Tuesday, May 19, 2009

Spectacle!




This is for our project about spectacle. These are photographs I've taken made into a fake poster for a lecture series based on the movie Donnie Darko. The Philosophy of Time Travel is a made up book from the movie. The movie is about time travel.

Temporary Tattoo!!!!



Yay temporary tattoos!!!!!!!!

Landscape



Four of us decided to do a "stream of consciousness" for our landscape. We got the idea when we were brainstorming in class when all of us drew off of each others drawings. So, this file started with one person and was passed on to each. It doesn't have a definitive concept, just whatever imagery came to mind based on what was done before. This is what we came up with!

Monday, April 20, 2009

Sunday, April 5, 2009



Figured out my blog problems! these are the finals from the first project .... onto the next.....


















This is my infinite print! I guess it started as a unique object and I scanned it in order to make it printable. I wanted to experiment with how 3-D parts of artwork printed still look 3-D.

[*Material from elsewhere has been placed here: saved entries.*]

-- ==== Sys2Proof/Machine/Ordering.lean ====
section
/-!
DEFINITION. FENCE (R360), FENCE.I (R361) and TPROBE (R393).
-/
namespace Sys2Proof.Machine

/-- FENCE. The step order already performs earlier accesses before later ones (log 9); what is left is the release that later
writes publish, the acquire of what earlier reads found, the data cache, and the order of the AR operations (R347, R348, R360). -/
def execFence (h : Hd) (sc : Scope) (ord : Order) (s : State) : Host.Outcome State Fault Refusal :=
  dealer h (do
    let (t, c) ← me
    let x ← getCtx t c
    let p ← if ord.isRel then release t sc else pure none
    if ord.isRel then
      modMe fun y => { y with fences := (sc, p) :: y.fences.filter (·.1 != sc) }
    if ord.isAcq then
      dealerAcquire t (x.seen.filterMap fun q => if covering q.scope q.tile sc t then q.stamp else none)
    if ord == .ar then soEnter t sc p
    return {}) s (ends := true)

/-- FENCE.I invalidates the tile's instruction cache: later fetches read memory as it stands (R361). -/
def execFenceI (h : Hd) (s : State) : Host.Outcome State Fault Refusal :=
  dealer h (do
    let (t, _) ← me
    upd fun s => s.setTile t { s.tile t with ifence := s.wstamp, icache := [], ibad := [] }
    return {}) s (ends := true)

/-- The result of TPROBE for a leaf (R393). -/
def probeWord (s : State) (job : Nat) (e : TlbEntry) (va : Nat) : Word :=
  let pa := leafPa e va
  BitVec.ofNat 64 (1 + 4 * e.size + 16 * e.w.toNat + 32 * e.x.toNat + 64 * (checkedFor s job pa e.chk).toNat + pa / 65536 * 65536)

/-- TPROBE translates as a dealer load would and raises nothing (R393): an uncorrectable entry gives 0x16 in either error
mode. -/
def execTprobe (h : Hd) (d : Dst) (a : Src) (s : State) : Host.Outcome State Fault Refusal :=
  dealer h (do
    let av ← readA a
    let (t, c) ← me
    let x ← getCtx t c
    if spaceOf av != 0 then op0 d (256 * 0x1F)
    else match ← xlate t true x.job (offOf av) with
      | .error (e, _) => op0 d (BitVec.ofNat 64 (256 * e.code))
      | .ok e => op0 d (← see fun s => probeWord s x.job e (offOf av))) s (ends := true)

end Sys2Proof.Machine
end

Then for my unique object, I want to make it back into a 3-D piece in a different way than the original 3-D object.

INFINITE PRINT



The idea for this illustration came from photographs I had taken. My roommates and I made a huge IKEA trip and built all of our furniture in the front yard and I set up all the furniture and my friends. This illustration branches from these photos and is a place I would like to hang out.



Tuesday, March 10, 2009

So, after not being really happy to my solution to this problem, I decided to try something different but still focusing on the topic of shaving.

So I branched off from this information I found about the manipulation of women into shaving their armpits and legs and took more of an anti-ad approach. Also, I wanted to utilize the screen printing process in a different way than printing onto paper, because I can do that easily through my printer- I wanted to print onto a more interesting material.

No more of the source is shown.